Absent from the chart are the highest number of queries:

  • By randomly selecting name servers, 3753 domain names in the sample (2.3%) were resolved in more than 20 queries (with 5-18 levels)
  • By explicitly choosing worst case name servers, only following NS records that have missing glue, more than 5000 domain names (3.2%) needed more than 20 queries.

The djbdns dnscache fails to resolve domain names if it encounters more than 100 NS entries during a recursive resolution, which makes it usually fail after around 20 queries.

Number of queries

This graph is directly correlated to the number of levels (missing/ignored glue records and CNAMEs) needed, the average number of queries per level is very close to 3 for all TLDs.

com. and net. are both served by the same name servers, their domain names are [a-m].gtld-servers.net., which is in-bailiwick for net. but not for com.. It takes 3 queries to resolve their address, this explains why net. domain names have an average of about 9 and com. about 12.

Some domain names in de. resolve in only 2 queries, which is not really surprising, but quite unusual for country TLDs. 2 queries means the TLD gives directly a response for an A record, root servers and TLD servers usually act as delegating servers only, such as they have only NS records with corresponding glue A records. Having a TLD providing an answer for domain names other than name server’s domain names means it manage these domains on the same server as the delegating part. For small TLDs it is common to see such entries but usually not for largely used TLDs. As we can see de. is the only case in the top 12 from our sample.

We can see that by ignoring the glue records for out-of-bailiwick NS entries, the queries needed are about 3 times higher than when trusting them.

The following chart shows the average times needed to get the responses (again here, the resolver used is non-caching which may increase the times compared to real caching resolvers).

Recursive query times

The times are not directly proportional to the number of queries, especially de. domain names resolve faster that jp. domain names even if the number of queries averages respectively to about 12 and 6. As our ISP is in Zurich Switzerland, this is of no surprise.

Root servers traffic

CAIDA, ISC, DNS-OARC, many partnering root name server operators and other organizations are coordinating to conduct a large scale traffic data collection known as A Day in the Life of the Internet (DITL). They do that once per year since 2006 for 24-72 hours. The last public DNS traffic analysis based on these capture dates from DITL 2009. Some raw unprocessed statistics (and here) are available for every years.
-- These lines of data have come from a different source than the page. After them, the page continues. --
/-- R393, R460, R485: the host's reads, writes, snoops and acknowledgements. R403, R404, R487, R488: a debugger reads, writes and resumes a halted pod in halt-debug; a corrected error is counted, an uncorrected one is counted and poisons its sector. The model's choices in it: log entries 16, 35, 57, 58, 61, 66, 79, 81. -/
def Obligations.HostDebugAndErrors : Prop :=
  (∀ (s : State), s.skepin.pwr ≠ .idle → s.homes = [] → s.proxies = [] →
     (∀ a n, a + n ≤ Config.hostBase → Completes (.hostRead a n) s fun t => t = { s with outbox := s.outbox ++ [.hostData a (NMap.bytes s.mem a n)] })
     ∧ (∀ a bs, a + bs.length ≤ Config.hostBase → Completes (.hostWrite a bs) s fun t =>
         NMap.bytes t.mem a bs.length = bs ∧ (∀ x, x < a ∨ a + bs.length ≤ x → NMap.get t.mem x = NMap.get s.mem x) ∧ t.pod = s.pod ∧ t.pods = s.pods ∧ t.core = s.core ∧ t.cores = s.cores
         ∧ (∀ c, s.ctxs = [c] → c.n = s.wg.ctx → bs ≠ [] → let area := c.save + 1703936 * s.wg.core
             t.wg = if s.wg.resident = false ∧ a < area + 1703936 ∧ area < a + bs.length then { s.wg with tainted := true } else s.wg))
     ∧ (∀ a bs, Config.hostBase ≤ a → a + bs.length ≤ 2 ^ 52 → bs ≠ [] → s.core.distinctLines → Completes (.hostWrite a bs) s fun t =>
         NMap.bytes t.mem a bs.length = bs ∧ (∀ x, x < a ∨ a + bs.length ≤ x → NMap.get t.mem x = NMap.get s.mem x) ∧ t.pod = s.pod ∧ t.pods = s.pods
         ∧ (∀ line off, t.core.byteOf line off = if a / 128 ≤ line ∧ line * 128 < a + bs.length ∧ s.core.dirtyAt line off = false then none else s.core.byteOf line off)
         ∧ (∀ k ∈ t.core.kcache, ¬(a / 128 ≤ k.1 ∧ k.1 * 128 < a + bs.length)))
     ∧ (∀ line, lineHost line = true → s.core.distinctLines → Completes (.hostSnoop line) s fun t =>
         (∀ off, t.core.byteOf line off = if s.core.dirtyAt line off then s.core.byteOf line off else none) ∧ (∀ k ∈ t.core.kcache, k.1 ≠ line)
         ∧ (∀ other off, other ≠ line → t.core.byteOf other off = s.core.byteOf other off) ∧ Aside s t ∧ t.mem = s.mem)
     ∧ (∀ n, Completes (.hostAcknowledgement n) s fun t => t = { s with hostPending := s.hostPending - n, records := s.records.map fun r => { r with host := r.host - n } }))
  ∧
  ((∀ (s : State) (k : PodKey), s.pod.live = true → s.pod.key = k → s.skepin.dbg = .halt → s.skepin.pwr ≠ .idle → s.pod.halted = true → s.pod.inHandler = false →
       (∀ r, Completes (.debuggerAccess (.readS k r)) s fun t => t = { s with outbox := s.outbox ++ [.debug k (s.readS r.val)] })
       ∧ (∀ r x, Completes (.debuggerAccess (.writeS k r x)) s fun t =>
           (∀ n, t.readS n = if n = r.val ∧ n ≠ 0 then x else s.readS n) ∧ { t with pod := { t.pod with s := s.pod.s } } = s)
       ∧ (∀ r lane, Completes (.debuggerAccess (.readV k r lane)) s fun t => t = { s with outbox := s.outbox ++ [.debug k ((s.pod.readV r.val lane.val).setWidth 64)] })
       ∧ (∀ (r : Fin 256) (lane : Fin 32) x, Completes (.debuggerAccess (.writeV k r lane x)) s fun t =>
           (∀ n j, j < 32 → t.pod.readV n j = if n = r.val ∧ j = lane.val then x else s.pod.readV n j) ∧ { t with pod := { t.pod with v := s.pod.v } } = s)
       ∧ Completes (.debuggerAccess (.resume k)) s fun t => t = { s with pod := { s.pod with halted := false, pc := s.pod.pc + 4, held := .none } })
   ∧ (∀ (s : State) (o : DebugOp), s.skepin.dbg ≠ .halt → Completes (.debuggerAccess o) s fun t => t = s)
   ∧ ∀ (s : State) (b : EccBlock) (n : Nat),
       let place := match b with
         | .l1 => 45 | .scratch => 46 | .regs => 47 | .l2 | .stash | .hawk | .pipe => 48 | .shelf => 49 | .hub => 50
         | .hbm => 51 + n * 32 / 206158430208 % 4 * 3 + n / 128 % 3 | .link => 0
       let counts := fun (t : State) (w : Nat) => ∀ i < 19, t.skepin.counts.getD i 0 = if 45 + i = w then (if s.skepin.counts.getD i 0 = BitVec.allOnes 32 then BitVec.allOnes 32 else s.skepin.counts.getD i 0 + 1) else s.skepin.counts.getD i 0
       let logged := fun (t : State) (a : Nat) => ∃ e ∈ t.skepin.log, e.code = 0x09 ∧ e.detail = [BitVec.ofNat 32 (a % 2 ^ 32), BitVec.ofNat 32 (a / 2 ^ 32)]
       Completes (.softError b true n) s (fun t => counts t place ∧ { t with skepin := s.skepin } = s ∧ (b = .link → t = s))
       ∧ Completes (.softError b false n) s (fun t =>
           t = s ∨ counts t 63 ∧ (∃ e ∈ t.skepin.log, e.code = 0x09) ∧ t.mem = s.mem ∧ t.pod = s.pod ∧ t.pods = s.pods)
       ∧ (b = .l2 ∨ b = .hub ∨ b = .hbm →
           (n * 32 < 2 ^ 52 → Completes (.softError b false n) s fun t =>
             counts t 63 ∧ (∀ x, NMap.get t.poison x = if x = n then 1 else NMap.get s.poison x) ∧ logged t (n * 32) ∧ { t with skepin := s.skepin, poison := s.poison } = s)
           ∧ (2 ^ 52 ≤ n * 32 → Completes (.softError b false n) s fun t => t = s))
       ∧ (b = .l1 → n % 288 = s.core.n → let x := n / 288
           ((∃ off, off / 32 = x % 4 ∧ (s.core.byteOf (x / 4) off).isSome) → Completes (.softError b false n) s fun t =>
             counts t 63 ∧ (∀ y, NMap.get t.core.l1Poison y = if y = x then 1 else NMap.get s.core.l1Poison y)
             ∧ { t with skepin := s.skepin, core := { t.core with l1Poison := s.core.l1Poison } } = s)
           ∧ ((∀ off, off / 32 = x % 4 → s.core.byteOf (x / 4) off = none) → Completes (.softError b false n) s fun t => t = s))
       ∧ (b = .scratch → s.wgs = [] → s.wg.id ≠ 0 → s.wg.resident = true → s.wg.core = n / 32768 → ∀ i, n % 32768 = s.wg.base / 32 + i → s.wg.base % 32 = 0 → 32 * i + 32 ≤ s.wg.grant.scratch →
           Completes (.softError b false n) s fun t =>
             counts t 63 ∧ (∀ y, NMap.get t.wg.scratchPoison y = if y = i then 1 else NMap.get s.wg.scratchPoison y)
             ∧ logged t (0xFFFFFFFF * 2 ^ 32 + 0xFFFFFFFF) ∧ { t with skepin := s.skepin, wg := { t.wg with scratchPoison := s.wg.scratchPoison } } = s))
Some numbers from DITL 2009 analysis, note that it was performed on only a subset of root servers:

  • 8.09 billion of queries in 24 hours, about 100’000 queries per second
  • 281GB of data, about 3.3 MB/s
  • estimated response traffic: 2TB, about 24MB/s

DITL 2011-2014 have about 17-22 billion of queries on root servers in 24 hours (200’000 – 250’000 queries per second), which seems to be two to three times more than in 2009. However, the subset of covered root servers varies year after year. Considering that our statistics showed that in average 12 queries are needed for resolving a domain name, you can imagine how much higher the number of queries in the whole Internet can be. We measured in a network of the order of thousands of users: DNS is top 1 in number of network sessions (3-4 times more than top 2 which is http/https). In term of bandwidth it stays quite low at about 1% of the whole traffic.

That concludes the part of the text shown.